Я лично признаю за каждым человеком право на известные убеждения, уважаю свободу личного мнения, но считаю преступным и недопустимым, чтобы учитель, перешагнув порог школы, занимался с учениками политикой, а не наукой. Я всегда говорила учителям, что в своей среде они могут читать и говорить что угодно, быть каких угодно взглядов, направлений и убеждений, так как взрослый человек сам знает, к чему ведут его поступки, какие последствия они могут иметь и какую ответственность он берет на себя, но трогать умы детей, в особенности крестьянских детей, едва вышедших из состояния дикаря, это преступление из преступлений: "Если кто соблазнит единого из малых сих…"

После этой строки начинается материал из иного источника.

/-- MB_TWIN_DRILL. -/
def cmdTwinDrill : Cmd :=
  { op := 0x0A03
    shape := fun b => b.length = 4 && zeroAt b 2 2
    run := fun b s =>
      let d := fld b 0 2
      let three := match s.twin.hb with
        | some h => h.seq.toNat = s.twin.sealed && s.twin.appliedRow ≥ 3
        | none => false
      if d = 0 || d > 3600 then refuse stMalformed s
      else if s.twin.role != .active || !three then refuse stDenied s
      else if s.twin.planned.isSome || s.twin.drillEnd.isSome then refuse stBusy s
      else
        let s := s.planSwap (some d)
        ans stOk (secNs (match s.twin.planned with | some p => p.net | none => 0) ++ zeros 4) s }

/-- MB_TWIN_DRILL from the host. -/
def execMbTwinDrill (dt : Nat) (r : Req) (s : State) : Out :=
  go ((s.elapse dt).submit cmdTwinDrill r)

/-! ### Lanes (R402) -/

/-- A lane of the escrow link. -/
def State.lane (s : State) (k : Nat) : Bool := if k = 0 then s.twin.lane0 else s.twin.lane1

/-- A lane fails or returns; the first lane keys the link, the last one takes it down. -/
def State.laneTo (s : State) (k : Nat) (up : Bool) : State :=
  let gone := if k = 0 then s.twin.retired0 else s.twin.retired1
  if s.lane k = up || (gone && up) then s
  else
    let had := s.twin.lane0 || s.twin.lane1
    let s := { s with twin := if k = 0 then { s.twin with lane0 := up } else { s.twin with lane1 := up } }
    let s := if up then s else s.count (tlTwin 9)
    let s := s.note (ev 12 5) (le 1 k ++ le 1 (bnat up))
    if up && !had then (if s.twinOn then (s.keyPolicy 24).keyStart 24 else s)
    else if !up && !(s.twin.lane0 || s.twin.lane1) then
      let s := s.keyDrop 24
      if s.slaved && s.time.slave = some 24 then s.holdover else s
    else s

/-- TWIN_LANE. -/
def execTwinLane (dt : Nat) (lane : Fin 2) (up : Bool) (s : State) : Out :=
  go ((s.elapse dt).laneTo lane.val up)

/-! ### Configuration and status (R395, R396, R523) -/

/-- ENABLE changes (R396): a unit that leaves twin operation becomes SOLO; one that enters it becomes
ACTIVE while it runs a parison, else STANDBY. -/
def State.setTwin (s : State) (c : List Byte) : State :=
  let was := s.twinOn
  let s := { s with twin := { s.twin with conf := c } }
  if was = s.twinOn then s
  else if was then
    let s := { (s.roleTo .solo 0 0) with twin := { (s.roleTo .solo 0 0).twin with sealWait := false } }
    s.keyDrop 24
  else
    let s := if s.twin.lane0 || s.twin.lane1 then (s.keyPolicy 24).keyStart 24 else s
    if s.gaf.active then s.goActive 0 0 else s.goQuiet .standby 0

/-- MB_TWIN_CONFIG. -/
def cmdTwinConfig : Cmd :=
  { op := 0x0A01
    shape := fun b => cfgOpts b true && cfgLen b 4 32 && (bit (fld b 0 4) 1 ||
      (zeroAt b 5 1 && zeroAt b 16 20))
    run := fun b s =>
      let o := fld b 0 4
      let c := b.drop 4
      let wait := fld c 4 2
      if bit o 1 then ans stOk s.twin.conf s
      else if fld c 0 1 > 1 || fld c 2 2 > 3600 || wait < 500 || wait > 10000 then refuse stMalformed s
      else if s.twinOn && fld c 0 1 = 0 && s.quiet then refuse stDenied s
      else if s.twin.planned.isSome || (bit o 0 && s.flashHeld) then refuse stBusy s
      else
        let s := s.setTwin c
        ans stOk c (if bit o 0 then s.persist cfTwin c else s) }

/-- MB_TWIN_CONFIG from the host. -/
def execMbTwinConfig (dt : Nat) (r : Req) (s : State) : Out :=
  go ((s.elapse dt).submit cmdTwinConfig r)

/-- The missed boundaries in a row, up to three. -/
def missedRow (w : List Judged3) : Nat := (w.reverse.takeWhile (·.missed)).length

/-- MB_TWIN_STATUS; the level of TWIN_PEER_ACT, an input pin, is an open value. -/
def cmdTwinStatus : Cmd :=
  { op := 0x0A02
    shape := fun b => b.isEmpty
    run := fun _ s =>
      let w := s.fresh 1
      let s := w.2
      let t := s.twin
      ans stOk
        (le 1 (roleNo t.role) ++ le 1 (bnat s.sys.pref) ++ le 1 w.1.toNat ++
          le 1 (bnat t.lane0 + 2 * bnat t.lane1) ++ le 1 (bnat t.mirrored) ++ le 1 (missedRow t.window) ++
          le 1 (match t.hb with | some h => roleNo h.role | none => 0xFF) ++ zeros 1 ++
          le 8 (if t.role = .active then t.sealed else t.applied) ++
          (match t.hb with | some h => padTo 0 8 h.parison | none => zeros 8) ++
          (match t.planned with | some p => secNs p.net | none => zeros 12) ++ zeros 4) s }

/-- MB_TWIN_STATUS from the host. -/
def execMbTwinStatus (dt : Nat) (r : Req) (s : State) : Out :=
  go ((s.elapse dt).submit cmdTwinStatus r)

end Sys2Proof.Machine
end

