-- ==== Sys2Proof/Machine/Loader.lean ====
section
/-! DEFINITION. The loader (chapter 2): the parison image and its sections, and the checks of R74 in
their order, each as the list of the failures that R592 chooses from. -/

namespace Sys2Proof.Machine

/-! ### Failures (R75, R76, R592) -/

/-- A failure of the contract, as the detail record of R75 shows it. -/
structure Fail where
  reason : Nat
  sect : Nat
  list : Nat
  entry : Nat
  other : Nat
  pos : Nat
  strand : Nat
deriving DecidableEq, Repr

/-- ENTRY or OTHER where none is named. -/
def noEntry : Nat := 0xFFFFFFFF

/-- A failure of a record of a section, or of its header. -/
def bad (reason sect entry : Nat) (other : Nat := noEntry) (pos : Nat := 0xFF) : Fail :=
  { reason := reason, sect := sect, list := 0, entry := entry, other := other, pos := pos
    strand := if sect = 2 then 0 else if sect = 3 then 1 else 0xFF }

/-- A failure of an action, or of a list: strand 0 or 1, list 0 A, 1 B, 2 spine. -/
def badAct (reason st l entry : Nat) (other : Nat := noEntry) (pos : Nat := 0xFF) : Fail :=
  { reason := reason, sect := 2 + st, list := l + 1, entry := entry, other := other, pos := pos
    strand := st }

/-- The failures of a condition. -/
def failIf (c : Bool) (f : Fail) : List Fail := if c then [f] else []

/-- The order of R592 as one number: section, list, entry, then the entry's lowest reason, then
position. -/
def Fail.rank (f : Fail) : Nat :=
  (((f.sect * 4 + f.list) * 2 ^ 32 + f.entry) * 2 ^ 16 + f.reason) * 256 + f.pos

/-- The failure reported of a check: the first in order. -/
def firstFail : List Fail → Option Fail
  | [] => none
  | f :: l =>
    match firstFail l with
    | none => some f
    | some g => if g.rank < f.rank then some g else some f

/-- The detail record of R75. -/
def Fail.record (f : Fail) : List Byte :=
  le 2 f.reason ++ le 1 f.sect ++ le 1 f.list ++ le 4 f.entry ++ le 4 f.other ++ le 1 f.pos ++
    le 1 f.strand ++ zeros 2

/-! ### The image (R49 to R52) -/

/-- Length of the signature block. -/
def sigLen : Nat := 7872
/-- IMAGE_LEN. -/
def imLen (b : List Byte) : Nat := fld b 8 4
/-- SIG_OFFSET. -/
def imSig (b : List Byte) : Nat := fld b 12 4
/-- The round length in ns. -/
def imRound (b : List Byte) : Nat := fld b 0x18 2 * 125000
/-- MAX_NODES. -/
def imNodes (b : List Byte) : Nat := fld b 0x1A 1
/-- SPINE_GAFFER. -/
def imSpine (b : List Byte) : Nat := fld b 0x1B 1
/-- SECTIONS. -/
def imSections (b : List Byte) : Nat := fld b 0x1D 1

/-- A directory entry. -/
def dirEntry (b : List Byte) (i : Nat) : List Byte := slice b (0x40 + 16 * i) 16
/-- TYPE. -/
def dType (d : List Byte) : Nat := fld d 0 1
/-- OFFSET. -/
def dOff (d : List Byte) : Nat := fld d 4 4
/-- LENGTH. -/
def dLen (d : List Byte) : Nat := fld d 8 4
/-- The entries in use. -/
def dirUsed (b : List Byte) : List (List Byte) := (List.range (imSections b)).map (dirEntry b)

/-- A section's bytes; none where it is absent. -/
def imSec (b : List Byte) (t : Nat) : Option (List Byte) :=
  ((dirUsed b).find? fun d => dType d = t).map fun d => slice b (dOff d) (dLen d)

/-- A section's bytes, empty where it is absent. -/
def secOr (b : List Byte) (t : Nat) : List Byte := (imSec b t).getD []

/-- The whole records of `n` bytes in a list of bytes. -/
def recs (n : Nat) (l : List Byte) : List (List Byte) := chunks n (l.length / n) l

/-- `k` records of `n` bytes from `o` on, as many as there are. -/
def recsAt (n k o : Nat) (l : List Byte) : List (List Byte) :=
  (recs n (l.drop o)).take k

/-- A list with the index of each element. -/
def numbered {α : Type} (l : List α) : List (Nat × α) := (List.range l.length).zip l

/-- The three counts of a strand table. -/
def actCounts (st : Nat) (sec : List Byte) : List Nat :=
  let o := if st = 0 then 0 else 0x20
  [fld sec o 4, fld sec (o + 4) 4, fld sec (o + 8) 4]

/-- Where the lists of a strand table begin. -/
def actBase (st : Nat) : Nat := if st = 0 then 16 else 64

/-- A list of a strand table, as its entries' bytes. -/
def actRecs (b : List Byte) (st l : Nat) : List (List Byte) :=
  let sec := secOr b (2 + st)
  let c := actCounts st sec
  recsAt 16 (c.getD l 0) (actBase st + 16 * (c.take l).sum) sec

/-- A list of a strand table. -/
def imActs (b : List Byte) (st l : Nat) : List Act := (actRecs b st l).map actOf

/-- The three lists. -/
def threeLists : List Nat := [0, 1, 2]

/-- The pace-strand parameter block; empty with no pace strand. -/
def imPace (b : List Byte) : List Byte := (secOr b 3).take 64
/-- The port records. -/
def imPorts (b : List Byte) : List (List Byte) :=
  let s := secOr b 6
  recsAt 48 (fld s 0 2) 16 s
/-- The map records. -/
def imMaps (b : List Byte) : List (List Byte) :=
  let s := secOr b 6
  recsAt 16 (fld s 2 2) (16 + 48 * fld s 0 2) s
/-- The relocation records. -/
def imReloc (b : List Byte) : List Reloc :=
  (recs 16 (secOr b 4)).map fun r => { cls := fld r 0 1, base := fld r 4 4, stride := fld r 8 4 }
/-- The triad task records. -/
def imTasks (b : List Byte) : List TaskRec :=
  (recs 16 (secOr b 9)).map fun r =>
    { task := fld r 0 1, entry := fld r 4 4, wcet := fld r 8 4, deadline := fld r 12 4 }
/-- The escrow records. -/
def imEscrow (b : List Byte) : List EscRec :=
  (recs 16 (secOr b 0x0B)).map fun r => { space := fld r 0 1, loc := fld r 4 4, len := fld r 8 4 }
/-- The slack records. -/
def imSlack (b : List Byte) : List Slack :=
  (recs 16 (secOr b 0x0C)).map fun r =>
    { kind := fld r 0 1, gaf := fld r 1 1, start := fld r 4 4, len := fld r 8 4 }
/-- The instruction image length. -/
def imCodeLen (b : List Byte) : Nat := fld (secOr b 0x0A) 0 4
/-- The data image length. -/
def imDataLen (b : List Byte) : Nat := fld (secOr b 0x0A) 4 4
/-- The policer records. -/
def imPolicers (b : List Byte) : List (List Byte) :=
  let s := secOr b 5
  recsAt 16 (fld s 0x40 2) 0x50 s
/-- The ledger entries. -/
def imLedger (b : List Byte) : List (List Byte) :=
  let s := secOr b 5
  recsAt 16 (fld s 0x44 4) (0x50 + 16 * fld s 0x40 2) s
/-- The controller records; zeros where the section is absent. -/
def imCtls (b : List Byte) : List (List Byte) :=
  chunks 64 8 (padTo 0 512 (slice (secOr b 7) 0x10 512))
/-- The buffer records. -/
def imBufs (b : List Byte) : List (List Byte) :=
  let s := secOr b 7
  recsAt 80 (fld s 0 2) 0x210 s
/-- The filter records. -/
def imFilters (b : List Byte) : List (List Byte) :=
  let s := secOr b 7
  recsAt 16 (fld s 2 2) (0x210 + 80 * fld s 0 2) s
/-- The window records. -/
def imWindows (b : List Byte) : List (List Byte) :=
  let s := secOr b 8
  recsAt 32 (fld s 0 1) 16 s
/-- The records of the measurement set-up, zeros where the section is absent (R326, R592). -/
def imMeas (b : List Byte) : List (List Byte) :=
  chunks 16 21 (padTo 0 336 ((secOr b 0x0D).drop 16))

/-- The parison an image holds, its image in flash region `reg`. -/
def parOf (b : List Byte) (reg : Nat) : Par :=
  { hash := sha256 (b.take (imSig b))
    codeHash := match imSec b 0x0A with | some c => sha256 c | none => []
    serial := fld b 0x14 4, rollback := fld b 0x10 4
    signed := decide (fld b (imSig b) 2 = 1)
    timeN := fld b 0x18 2, maxNodes := imNodes b, spineGaf := imSpine b, minBehav := fld b 0x1C 1
    timeA := imActs b 0 0, timeB := imActs b 0 1, timeS := imActs b 0 2
    paceA := imActs b 1 0, paceB := imActs b 1 1, paceS := imActs b 1 2
    pace := imPace b, manifest := secOr b 1, reloc := imReloc b, slack := imSlack b
    tasks := imTasks b
    imgI := slice (secOr b 0x0A) 16 (imCodeLen b)
    imgD := slice (secOr b 0x0A) (16 + imCodeLen b) (imDataLen b)
    escrow := imEscrow b, ledHead := (secOr b 5).take 0x50
    policers := imPolicers b, ledger := imLedger b, ports := imPorts b, maps := imMaps b
    canCtl := imCtls b, canBuf := imBufs b, canFil := imFilters b, windows := imWindows b
    sdClk := fld (secOr b 0x0D) 0 1, meas := imMeas b, region := reg }

/-! ### Step 1: header -/

/-- The header's checks, in order, under a behaviour revision. -/
def step1 (behav : Nat) (b : List Byte) : Option Fail :=
  let h := fun r => some (bad r 0 noEntry)
  if b.take 4 ≠ [0x5A, 0x50, 0x41, 0x52] || fld b 4 2 ≠ 1 || fld b 6 2 ≠ 0x0740 then h 1
  else if imLen b > 0x2000000 || imLen b ≠ b.length || imSig b + sigLen ≠ imLen b then h 2
  else if fld b 0x18 2 = 0 || fld b 0x18 2 > 16000 || imNodes b = 0 || imNodes b > 32 ||
      imSpine b > 1 || imSections b < 4 || imSections b > 14 then h 4
  else if fld b 0x1C 1 > behav then h 3
  else none

/-! ### Step 2: signature block -/

/-- Whether the signature block passes (R52, R74 step 2, R484). -/
def State.sigOk (s : State) (b : List Byte) : Bool :=
  let g := b.drop (imSig b)
  if fld g 0 2 = 0 then s.sec.life ≠ 2 && zeroAt g 8 (sigLen - 8)
  else
    fld g 0 2 = 1 && s.sec.life ≠ 0 &&
      (match s.sec.rootPk with
       | some pk => slice g 8 8 = keyId pk &&
           Config.slhVerify pk (b.take (imSig b)) (slice g 16 7856)
       | none => false) && s.sec.par ≤ fld b 0x10 4

/-! ### Step 3: directory and CRCs -/

/-- The assigned section types (R50). -/
def secTypes : List Nat := [1, 2, 3, 4, 5, 6, 7, 8, 9, 10, 11, 12, 13, 15]

/-- A breach of R50 or R51 by the directory entry at `i`. -/
def dirBad (b : List Byte) (i : Nat) : Bool :=
  let d := dirEntry b i
  let p := dirEntry b (i - 1)
  let last := i + 1 = imSections b
  let gap := dOff d - (dOff p + dLen p)
  if imSections b ≤ i then !allZero d
  else
    !secTypes.contains (dType d) || dOff d % 16 ≠ 0 || dOff d < 0x140 ||
      (i ≠ 0 && (dType d ≤ dType p || dOff d < dOff p + dLen p || gap ≥ 16 ||
        !zeroAt b (dOff p + dLen p) gap)) ||
      ((dType d = 15) ≠ last) || (last && (dOff d ≠ imSig b || dLen d ≠ sigLen))
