-- ==== Sys2Proof/Machine/Start.lean ====
section
/-! DEFINITION. Start-up, reset and firmware update (chapter 17): the reset of the main die, the vault
ROM's choice of an image, the loader, the teller's start, the default parison, the firmware swap, the
teller's gaps, and the behaviour pin (R473). -/

namespace Sys2Proof.Machine

/-! ### Firmware images (R483, R544) -/

/-- The image in a firmware slot. -/
def Flash.slot (f : Flash) (k : Nat) : List Byte := if k = 0 then f.fw0 else f.fw1

/-- The checks MB_FW_STAGE makes on a header (R552). -/
def fwHeadOk (b : List Byte) : Bool :=
  64 ≤ b.length && b.take 4 = [0x5A, 0x46, 0x57, 0x49] && fld b 4 2 = 1 && fld b 6 2 = 0x0740 &&
    fld b 8 4 ≤ 0x200000

/-- Whether an image can run a behaviour revision. -/
def fwLists (b : List Byte) (rev : Nat) : Bool := bit (fld b (0x20 + rev / 8) 1) (rev % 8)

/-- The revision that an image runs: the pinned one, else the highest that it lists. -/
def fwRevision (b : List Byte) (pin : Nat) : Nat :=
  if pin ≠ 0 then pin else ((List.range 256).reverse.find? (fwLists b)).getD 0

/-- Whether the vault accepts an image (R483, R544). -/
def State.fwOk (s : State) (b : List Byte) : Bool :=
  let n := fld b 8 4
  let g := b.drop (fld b 12 4)
  fwHeadOk b && fld b 12 4 + 7872 = n && n ≤ b.length && fld b 0x18 4 ≤ 786432 && fld g 0 2 = 1 &&
    slice g 8 8 = (List.range 8).map Config.releaseKeyDigest &&
    Config.slhVerify Config.releaseKey (b.take (fld b 12 4)) (slice g 16 7856) &&
    decide (s.sec.fw ≤ fld b 0x10 4)

/-- Whether the ROM starts the teller from an image: it also lists the pinned revision (R545). -/
def State.fwRuns (s : State) (b : List Byte) : Bool :=
  s.fwOk b && (s.sec.pin = 0 || fwLists b s.sec.pin)

/-- The MIN_BEHAV fields of the parison in force and of the default one. -/
def State.minBehavs (s : State) : List Nat :=
  (match s.par.force with | some p => [p.minBehav] | none => []) ++
    (match s.defaultRegion with | some r => [fld (s.regionImage r) 0x1C 1] | none => [])

/-! ### Resets (R550) -/

/-- What of a feed a reset of the main die leaves: simulated warnings end, a return begun is part of
the start; a power-on also clears what the monitors counted, and starts every domain whose feed is
good. -/
def Feed.restarted (f : Feed) (power : Bool) : Feed :=
  { f with
    sim := []
    dom := if power then (if f.below then .isolated else .present)
      else if f.dom == .isolated then .isolated else .present
    mins := if power then [] else f.mins, warnings := if power then 0 else f.warnings
    losses := if power then 0 else f.losses }

/-- What of the sleep unit a reset leaves: the keep-alive die's part; a power-on clears that too but
for VKA. -/
def Sleep.restarted (x : Sleep) (power : Bool) (now : Nat) : Sleep :=
  if power then { sleep0 with vka := x.vka, heardAt := now }
  else { x with
    votedReady := false, round := none, agreed := false, commitNet := none, excluded := 0
    members := [], stayAt := none, heardAt := now, solo := false, coord := 0, stayOver := false, tx := .vote, txWait := false
    armed := false }

/-- The cores after a reset: T0 to T2 hold the slots, but those retired or in an isolated domain. -/
def State.coresAfter (s : State) (power : Bool) : Tab Core :=
  allCores.foldl (fun t c =>
    let r := if power then 0 else (s.core c).retired
    let out := r ≠ 0 || !s.hasDom (coreDomain c)
    Tab.set coreX t c { coreX with retired := r, slot := if out || c = 3 then none else some c }) []

/-- The main die is reset, with `power` by PORST_N (R550): flash, OTP, the persistent daybook, the
real-time counter and the keep-alive die's registers stay; deferred flash writes are lost. -/
def State.mainReset (s : State) (power : Bool) : State :=
  let z := State.reset
  let t : State := { z with
    pending := s.pending, clk := s.clk, sent := s.sent
    day := { z.day with per := s.day.per, perNext := s.day.perNext, boot := s.day.boot }
    sys := { z.sys with
      porst := s.sys.porst, sysrst := s.sys.sysrst, bootSrc := s.sys.bootSrc
      hostsel := s.sys.hostsel, pref := s.sys.pref, sfdp := s.sys.sfdp, cause := s.sys.cause
      retired := if power then [] else s.sys.retired }
    flash := { s.flash with defer := [] }
    feedA := s.feedA.restarted power, feedB := s.feedB.restarted power
    time := { z.time with rtcSec := s.time.rtcSec, rtcAt := s.time.rtcAt }
    sleep := s.sleep.restarted power s.now
    triad := { z.triad with cores := s.coresAfter power }
    twin := { z.twin with
      retired0 := !power && s.twin.retired0, retired1 := !power && s.twin.retired1 }
    sec := { z.sec with
      rootPk := s.sec.rootPk, idSeed := s.sec.idSeed, genUsed := s.sec.genUsed
      draws := s.sec.draws } }
  t.fillSlots

/-! ### The vault ROM (R482, R541, R545, R546) -/

/-- The vault reads its record; with no valid copy it runs under R482. -/
def State.vaultStart (s : State) : State :=
  match (if s.sys.sfdp then s.record else none) with
  | some r => { s with sec := { s.sec with
      life := r.life, fw := r.fw, par := r.par, warrant := r.warrant, pin := r.pin
      policy := r.policy, recordBad := false } }
  | none =>
    ({ s with sec := { s.sec with recordBad := true, life := 2 } }).note (ev 15 2)
      (le 4 (bnat s.flash.rec0.valid + bnat s.flash.rec1.valid))

/-- The loader starts: cause 0 LOADER, 1 NO_IMAGE, 2 FLASH. It stages into the slot other than
FW_SLOT, or slot 0 if neither slot holds a valid header (R546). -/
def State.loaderStart (s : State) (cause : Nat) : State :=
  let none_ := !fwHeadOk s.flash.fw0 && !fwHeadOk s.flash.fw1
  let slot := if none_ then 1 else fld s.flash.bootNow 8 1 % 2
  ({ s with
    sys := { s.sys with stage := .loader, loader := some cause, slot := slot, fwStaged := 0 }
    hif := { s.hif with ready := true } }).note (ev 17 2) (le 1 cause)
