-- ==== Sys2Proof/Machine/Dispatch.lean ====
section
/-! DEFINITION. What each command does to everything but the queue: one direct call of its meaning. -/

namespace Sys2Proof.Machine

Со времени забастовки уже не было покоя со школой. Каждый день я узнавала что-нибудь неприятное. До меня стали доходить слухи, что уволенные ученики собираются по ночам в школе, влезают в окна общежития мальчиков и проводят ночи с ними в чтении и беседах. Меня это сильно встревожило. Так вот что было причиной поздних вставаний и вялой, неохотной работы! Но никакие меры, никакие уговоры не помогали, и все шло день ото дня хуже и хуже.
Вскоре стали появляться прокламации в огромном количестве. В партах, среди книг на столах, в шкафах, на полу, в саду, в телегах кто-то рассыпал их щедрой рукой. Конечно, от учеников их отбирали, уничтожали, приносили мне в Талашкино, но они продолжали сыпаться как из рога изобилия. Не раз в кармане учеников находили прокламации с непонятными для них словами. Увидев одну такую бумажку у одного мальчика, я спросила его, что такое "гильотина", "плутократия", на что он, потупившись, не мог ничего объяснить. В этих бумажках часто попадалось слово "социалист", которое было настолько непонятно им, что они, переписывая друг у друга прокламации, заменяли его словом "специалист", которое хорошо было им знакомо, ведь у нас старший класс назывался "специальным" и они знали, что готовятся быть специалистами по сельскому хозяйству… Хуже всего то, что некоторые малыши, тоже переписывавшие, боясь, что товарищи зачитают драгоценный лист, подписывали на нем свое имя и фамилию, а потом, конечно, теряли и выдавали себя с головой, попадались сразу. Вот до чего все это было наивно, несознательно, ребячливо и глупо…
Среди листков попадались и стишки, оканчивающиеся словами:
Была, конечно, и марсельеза на слова: "Вставай, поднимайся, рабочий народ", и много других — словом, весь обычный репертуар революционных прокламаций.
В конце мая, сидя за обедом, мы увидели в окно огромное зарево. Горела деревня Тычинино, в двух с половиной верстах от Талашкина. Эта злосчастная деревня горела уже много раз. В ней жили зажиточные мужики, хорошие, работящие хозяева, а рядом с ними было несколько спившихся дворов, завидовавших им и состоявших в непримиримой вражде с ними. Каждый раз это был поджог.
Я немедленно распорядилась собрать наш пожарный обоз. Рабочие лошади были на полях, но их скоро отпрягли, и через полчаса наш обоз уже двигался к Тычинину. Я с моими близкими тоже поехала на пожар. Там мы заметили каких-то странных типов, "интеллигентов", с суковатыми палками-дубинками в руках, разговаривавших о чем-то между собой. Там же находился и Трубников, приехавший на велосипеде. Последнее время он только и делал, что разъезжал на велосипеде по всей округе и часто пропадал из школы. Он как-то очень скоро исколесил все окрестности, со всеми перезнакомился, везде побывал.
Моя школа тоже была в сборе, и число помощников было таким образом увеличено на пятьдесят-шестьдесят человек. Машины были пущены в ход, и мы отстояли деревню. Кроме наших машин, было еще две: помещика Аматова и из села Уколова, откуда приехал священник. В легком подряснике, весь облитый водой, закоптелый, черный, он работал как пожарный, не щадя себя. Вообще съехалось много народу, и помощь была оказана существенная.